I can remember the seasons of winter when I clung onto God out of desperation– those days of struggling with anorexia; then the days when I was single and lonely and sleeping more hours than was healthy; and of course the day David’s mother died and the many tearful days after that. I can remember the seasons of spring when I sang exuberant praises to God– those hopeful, wonderful, anxious days of dating and romance; of being engaged and planning a wedding; the first morning making pancakes as newlyweds; the slow-bubbling excitement and anticipation of our firstborn.
And what season am I in now? I suppose it’s like the dog days of summer, when your brain is fried from the heat and the sun’s glare is dimming your senses into a daze, when the days are slow and long and sweaty. Such are the times when it’s most difficult to remember. It’s a time when your passion and zeal for God wilt like spring flowers under the summer sun. When the Bible sits unopened, when your prayers feel dry and sterile, when you’re just going through the motions of life and faith.
Of course, there are legit reasons for feeling that spiritual lethargy. Motherhood has its sweet blooms of joy, but it’s also– at least for me– like swaying through a fog. My mind has not felt clear and crisp since…I can’t remember. My body is not my own, my time is not my own, my attention is not my own.
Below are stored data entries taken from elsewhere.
/-- A body that keeps the laws, taken with a frame of its length. -/
theorem lawsStay_body {body : State → State × Reply} (hb : ∀ u, LawsStay u (body u).1) (n : Nat)
    (p : List Byte) (u : State) (hr : u.reels = s.reels) (hw : u.rows = s.rows) :
    LawsStay s (withLength n p body u).1 :=
  withLength_ofTables (lawsStay_ofTables s) (.refl s) n p
    (fun v hr hw => (LawsStay.of_same hr hw).trans (hb v)) u hr hw

theorem exec_laws (c : Instr) (s : State) : Leaves (LawsStay s) (exec c s) := by
  have tables := lawsStay_ofTables s
  have self : LawsStay s s := .refl s
  by_cases hc : editsTables c = false
  · exact fun t h => (exec_tables c s hc t h).laws
  · cases c with
    | powerOnReset a =>
      refine leaves_of_next (RecordsKept.laws_of_empty (fun i => ?_) fun r => reset_rows r)
      exact (reset_reels i).symm ▸ none_recordKept _
    | enterReel a p =>
      exact answerCommand_ofTables tables self _ a _ (lawsStay_body (enterReelBody_laws p) _ p)
    | amendReel a p =>
      exact answerCommand_ofTables tables self _ a _ (lawsStay_body (amendReelBody_laws p) _ p)
    | orderSplice a p =>
      exact answerAndSend_ofTables tables self _ a _ (lawsStay_body (orderSpliceBody_laws p) _ p)
    | releaseOrder a p =>
      exact answerCommand_ofTables tables self _ a _ (lawsStay_body (releaseOrderBody_laws p) _ p)
    | restart a p =>
      exact answerCommand_ofTables tables self _ a _ (lawsStay_body restartBody_laws _ p)
    | _ => exact absurd rfl hc

theorem step_laws (s : State) : Leaves (LawsStay s) (step s) := by
  unfold step
  split
  · next c rest _ =>
    have popped : LawsStay s { s with pending := rest } := .of_same rfl rfl
    exact fun t h => popped.trans (exec_laws c _ t h)
  · unfold idle
    split
    · exact exec_laws _ s
    · exact leaves_of_next (.of_same rfl rfl)

end Laws

/-- Settles O12: a step carries out one command or moves the clock, and every command keeps each law. -/
theorem tableLawsStay : Obligations.TableLawsStay := by
  intro s t h
  obtain ⟨numbers, tags, orders⟩ := step_laws s t h
  exact ⟨numbers, tags, orders⟩

end Sys2Proof.Machine
end

section
/-! The console's commands on reel records: ENTER REEL, MOUNT REEL, PREPARED, AMEND REEL and RETIRE REEL (R16 to
R24, R35, R36). -/

namespace Sys2Proof.Machine

open Sys2Proof

/-! ## A frame that is carried out and answered -/

section Answered

variable {s t : State} {ad code : Byte} {n : Nat} {p : List Byte} {body : State → State × Reply} {x : Status}
  {items : List Byte}

/-- The state that a body leaves, answered; the body opens no parameter run. -/
theorem takeCommand_answers (h : Addressed s ad) (hp : p.length = n)
    (hb : body (endParamRun s) = (t, ⟨x, items⟩)) (hr : t.port.run = none) :
    takeCommand .plain ad code (withLength n p body) s =
      { t with port := answering t.port code x items } := by
  rw [takeCommand_addressed h, withLength_eq hp, hb]
  simp only [setAnswer, setPort, answering, answerOf, hr]

theorem answerCommand_answers (h : Addressed s ad) (hp : p.length = n)
    (hb : body (endParamRun s) = (t, ⟨x, items⟩)) (hr : t.port.run = none) :
    answerCommand .plain ad code (withLength n p body) s =
      .next { t with port := answering t.port code x items } :=
  congrArg Host.Outcome.next (takeCommand_answers h hp hb hr)

theorem answerAndSend_answers (h : Addressed s ad) (hp : p.length = n)
    (hb : body (endParamRun s) = (t, ⟨x, items⟩)) (hr : t.port.run = none) :
    answerAndSend .plain ad code (withLength n p body) s =
      .next (arbitrate { t with port := answering t.port code x items }) :=
  congrArg (fun u => Host.Outcome.next (arbitrate u)) (takeCommand_answers h hp hb hr)

end Answered

/-! ## Items and look-ups -/

theorem standOf_eq_none {n : Nat} (h : n = 0 ∨ 8 < n) : standOf n = none := by
  unfold standOf
  rw [dif_neg (by omega)]

theorem given_all {mark x : Nat} {ok : Nat → Bool} :
    acceptable ok (given mark x) = true ↔ x = mark ∨ ok x = true := by
  by_cases h : x = mark <;> simp [acceptable, given, h]

theorem given_map_getD {mark x d : Nat} (f : Nat → Nat) :
    ((given mark x).map f).getD d = if x = mark then d else f x := by
  by_cases h : x = mark <;> simp [given, h]

theorem given_map {mark x : Nat} (f : Nat → Nat) :
    (given mark x).map f = if x = mark then none else some (f x) := by
  by_cases h : x = mark <;> simp [given, h]

theorem given_eq (mark x : Nat) : given mark x = if x = mark then none else some x := by
  by_cases h : x = mark <;> simp [given, h]

theorem coreAccepted_iff {d : Nat} :
    coreAccepted d = true ↔ 3000 ≤ d * 31416 / 1000 ∧ d * 31416 / 1000 ≤ 6000 := by
  rw [coreAccepted, Bool.and_eq_true, decide_eq_true_iff, decide_eq_true_iff, circumferenceOf]

theorem outsideAccepted_iff {d : Nat} : outsideAccepted d = true ↔ 150 ≤ d ∧ d ≤ 1400 := by
  simp [outsideAccepted]

theorem caliperAccepted_iff {d : Nat} : caliperAccepted d = true ↔ 40 ≤ d ∧ d ≤ 200 := by
  simp [caliperAccepted]

/-- The lowest number for which a test holds is the one found. -/
theorem find?_indices {n : Nat} {t : Fin n → Bool} {i : Fin n} (hi : t i = true)
    (hlow : ∀ j, j < i → t j = false) : (indices n).find? t = some i := by
  rw [List.find?_eq_some_iff_getElem]
  refine ⟨hi, i.val, by simp [indices], by simp [indices], fun j hj => ?_⟩
  simpa [indices] using hlow ⟨j, by omega⟩ hj
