-- ==== Sys2Proof/WellFormed.lean ====
section
/-! DEFINITION. Instruction records as the loader receives them, and when one is well formed (30_encoding R80, R81, R89;
60_exceptions R323). `Instr` carries its field ranges in its types, so an ill-formed instruction cannot be built; the check stands
where the spec puts it, at the loader, on the raw record. -/

namespace Sys2Proof

/-- An instruction record before it is checked (30_encoding R81): an opcode number, four register fields and an immediate, none
of them known to be in range. The sequence number is the slot index (R93) and is no part of it. -/
structure Record where
  op : Nat
  rd : Nat
  rs1 : Nat
  rs2 : Nat
  rs3 : Nat
  imm : Int
deriving DecidableEq, Repr

/-- Why the loader refuses a slot (30_encoding R89, 60_exceptions R323). The spec names the causes and gives them no numbers. -/
inductive LoadReason where
  /-- Bits [31:21] of a canonical word are not 0 (R88, R89). -/
  | reservedBits
  /-- The opcode number is not one of 0 to 18 (R84, R89). -/
  | unknownOpcode (op : Nat)
  /-- A register field of a record is outside 0 to 15 (R323). -/
  | registerOutOfRange
  /-- The immediate of a record is outside [-2^31, 2^31 - 1] (R323). -/
  | immediateOutOfRange
deriving DecidableEq, Repr

/-- A register field of a record is in range (30_encoding R86, 60_exceptions R323). -/
def Record.regOk (n : Nat) : Bool := decide (n < 16)

/-- The immediate of a record is in range (30_encoding R81, 60_exceptions R323). -/
def Record.immOk (v : Int) : Bool := decide (minInt ≤ v ∧ v ≤ maxInt)

/-- The loader accepts the record: its opcode is one of the 19, every register field is 0 to 15 and the immediate is in range
(60_exceptions R323). A register field is checked whether or not the opcode uses it (log 11). -/
def Record.wellFormed (r : Record) : Bool :=
  decide (r.op < 19) && Record.regOk r.rd && Record.regOk r.rs1 && Record.regOk r.rs2 && Record.regOk r.rs3
    && Record.immOk r.imm

end Sys2Proof
end

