-- ==== Sys2Proof/Laws/Safety.lean ====
section
/-! SUPPORT. The small lemmas of the terms in Safety.lean: the four holders one by one, runs of ticks, and readable latches. -/

namespace Sys2Proof.Machine

/-! ### The four holders -/

theorem Holder.forall_iff (p : Holder → Prop) : (∀ h, p h) ↔ p .wb ∧ p .int ∧ p .mul ∧ p .ls :=
  ⟨fun h => ⟨h _, h _, h _, h _⟩, fun ⟨a, b, c, d⟩ h => by cases h <;> assumption⟩

theorem Holder.exists_iff (p : Holder → Prop) : (∃ h, p h) ↔ p .wb ∨ p .int ∨ p .mul ∨ p .ls := by
  constructor
  · rintro ⟨h, hp⟩
    cases h
    · exact .inl hp
    · exact .inr (.inl hp)
    · exact .inr (.inr (.inl hp))
    · exact .inr (.inr (.inr hp))
  · rintro (h | h | h | h) <;> exact ⟨_, h⟩

@[simp] theorem State.held_wb (s : State) : s.held .wb = s.wb := rfl
@[simp] theorem State.held_int (s : State) : s.held .int = s.int := rfl
@[simp] theorem State.held_mul (s : State) : s.held .mul = s.mul := rfl
@[simp] theorem State.held_ls (s : State) : s.held .ls = s.ls := rfl

/-- The four holders as a list, so that a statement about them is decidable. -/
def Holder.all : List Holder := [.wb, .int, .mul, .ls]

theorem Holder.mem_all (h : Holder) : h ∈ Holder.all := by cases h <;> decide

/-- The invariant of a concrete state from decidable checks, each decided where it is used, given its occupied latches in dispatch
order. -/
theorem State.inv_of_checks (s : State) (hs : List Holder)
    (basic : s.status = .running ∧ s.fault = none ∧ s.cfg.wellFormed = true ∧ s.redirect = false := by decide)
    (memory : Memory.wf s.dmem ∧ ∀ p ∈ s.dmem, p.1 < s.cfg.dmemSize := by decide)
    (order : hs.Nodup ∧ (∀ h ∈ Holder.all, (h ∈ hs ↔ s.inFlight h)) ∧ s.rq = hs.map (fun h => (s.held h).seq)
      ∧ (s.wb.occ = true → hs.head? = some .wb) ∧ (s.int.occ = true → s.int.instr = .halt → hs.getLast? = some .int) := by decide)
    (busy : ∀ r : Reg, s.sb[r] = true ↔ ∃ h ∈ Holder.all, s.willWrite h r := by decide)
    (oneWriter : ∀ h ∈ Holder.all, ∀ k ∈ Holder.all, ∀ r : Reg, s.willWrite h r → s.willWrite k r → h = k := by decide)
    (held : ∀ h ∈ Holder.all, s.inFlight h →
      s.code[(s.held h).seq]? = some (s.held h).instr ∧ (s.held h).pc = s.cfg.codeBase + 4 * ((s.held h).seq : Int) := by decide)
    (decoded : s.d.occ = true → s.d.invalid = false →
      (s.code[s.d.seq]? = some s.d.instr ∧ s.d.pc = s.cfg.codeBase + 4 * (s.d.seq : Int))
        ∧ (s.d.phase = .awaitUnit → s.hazard s.d.instr = false) := by decide)
    (units : (s.int.occ = true → unitOf s.int.instr = .int ∧ s.int.st = .busy)
      ∧ (s.mul.occ = true → unitOf s.mul.instr = .mul
        ∧ ((s.mul.st = .busy ∧ s.mul.count < Config.mulLat) ∨ (s.mul.st = .done ∧ s.mul.count = Config.mulLat)))
      ∧ (s.ls.occ = true → unitOf s.ls.instr = .ls
        ∧ ((s.ls.st = .busy ∧ s.ls.count < Config.lsLat) ∨ (s.ls.st = .done ∧ s.ls.count = Config.lsLat)))
      ∧ (s.int.occ = false → s.int.st = .free) ∧ (s.mul.occ = false → s.mul.st = .free) ∧ (s.ls.occ = false → s.ls.st = .free) := by decide)
    (stops : (s.d.occ = true → (s.d.invalid = true ∨ s.d.instr = .halt) → s.fetchEn = false)
      ∧ (s.int.occ = true → s.int.instr = .halt → s.fetchEn = false ∧ s.d.occ = false)
      ∧ (s.wb.occ = true → s.wb.instr = .halt →
        s.fetchEn = false ∧ s.d.occ = false ∧ s.int.occ = false ∧ s.mul.occ = false ∧ s.ls.occ = false)
      ∧ (s.fetchEn = false → (s.d.occ = true ∧ (s.d.invalid = true ∨ s.d.instr = .halt))
        ∨ (s.int.occ = true ∧ s.int.instr = .halt) ∨ (s.wb.occ = true ∧ s.wb.instr = .halt)) := by decide) : s.Inv where
  running := basic.1
  noFault := basic.2.1
  params := basic.2.2.1
  memory := memory
  noRedirect := basic.2.2.2
  queue := ⟨hs, order.1, fun h => order.2.1 h h.mem_all, order.2.2⟩
  busy := fun r => (busy r).trans ⟨fun ⟨h, _, w⟩ => ⟨h, w⟩, fun ⟨h, w⟩ => ⟨h, h.mem_all, w⟩⟩
  oneWriter := fun r h k => oneWriter h h.mem_all k k.mem_all r
  heldFromTable := fun h => held h h.mem_all
  decodeFromTable := fun o i => (decoded o i).1
  awaitClear := fun o i => (decoded o i).2
  intUnit := units.1
  mulUnit := units.2.1
  lsUnit := units.2.2.1
  emptyFree := units.2.2.2
  decodeStops := stops.1
  haltInInt := stops.2.1
  haltInWb := stops.2.2.1
  stopHasCause := stops.2.2.2

/-! ### Runs of ticks -/

@[simp] theorem ticks_zero (s : State) : ticks 0 s = .next s := rfl

theorem ticks_succ_of_step {n : Nat} {s t : State} (h : step s = .next t) : ticks (n + 1) s = ticks n t := by
  simp [ticks, h]

theorem ticks_one (s : State) {t : State} (h : step s = .next t) : ticks 1 s = .next t := by
  rw [ticks_succ_of_step h, ticks_zero]

/-! ### Readable latches -/

@[simp] theorem Latch.readable_of_occ {l : Latch} (h : l.occ = true) : l.readable = l := by simp [Latch.readable, h]
@[simp] theorem DecodeLatch.readable_of_occ {l : DecodeLatch} (h : l.occ = true) : l.readable = l := by
  simp [DecodeLatch.readable, h]
@[simp] theorem Latch.readable_occ (l : Latch) : l.readable.occ = l.occ := by
  cases h : l.occ <;> simp [Latch.readable, Latch.empty, h]
@[simp] theorem Latch.readable_st (l : Latch) : l.readable.st = l.st := by
  cases h : l.occ <;> simp [Latch.readable, h]
@[simp] theorem DecodeLatch.readable_occ (l : DecodeLatch) : l.readable.occ = l.occ := by
  cases h : l.occ <;> simp [DecodeLatch.readable, DecodeLatch.empty, Latch.empty, h]

/-! ### Routing -/

theorem State.routed_of_inv {s : State} (h : s.Inv) : s.routed :=
  ⟨fun o => (h.intUnit o).1, fun o => (h.mulUnit o).1, fun o => (h.lsUnit o).1⟩

theorem accessAddress_of_stored {i : Instr} {l : Latch} {ea : Int} (h : storedAddress i l = some ea) :
    accessAddress i l = some ea := by
  cases i <;> simp_all [storedAddress, accessAddress]

/-- Only a Load/Store instruction accesses an address. -/
theorem unitOf_of_accessAddress {i : Instr} {l : Latch} {ea : Int} (h : accessAddress i l = some ea) : unitOf i = .ls := by
  cases i <;> simp_all [accessAddress, unitOf]

theorem isBranch_iff {i : Instr} : isBranch i = true ↔ ∃ imm, i = .bz imm ∨ i = .bnz imm := by
  cases i <;> simp [isBranch]

/-- An instruction computes a store address exactly when it is a STORE or an STR. -/
theorem storedAddress_eq_some {i : Instr} {l : Latch} {ea : Int} :
    storedAddress i l = some ea ↔ (∃ rs1 rs2 imm, i = .store rs1 rs2 imm ∧ ea = baseImm l.b imm) ∨
      (∃ rs1 rs2 rs3, i = .str rs1 rs2 rs3 ∧ ea = baseIndex l.b l.c) := by
  cases i <;> simp [storedAddress, eq_comm]

end Sys2Proof.Machine
end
I am constantly distracted and scattered like Tov’s things all over the living room.
So it was a jarring memory to sing “Satisfied in You” while jiggling our fussy child in my bedroom. And I remembered. Every season, whether sunny or stormy, I can remember God was present. I can remember that He was faithful. I can remember that “God has made everything beautiful in its time” as Ecclesiastes declares, and as He has demonstrated to me, time and time again.
That season when I left the hospital as an anorexic high school senior was in its own way beautiful. It watered seeds with bitter tears that bore the sweetest fruits. That season when I left the hospital holding a sleepy, two-day-old Tov was beautiful. This new human life, even with a scrunchy frowny tantrummy face, is so beautiful beyond words.
And today, drab as it seems, mundane as the hours are, tired and numb as I am, is beautiful. Today, I remember all the other seasons God walked me through, and I remember His grace and His face. So today I rest. Today, I am satisfied in Him.
Oh this is a beautiful post. We have fought similar battles.
Thank you for posting; that song hit home today.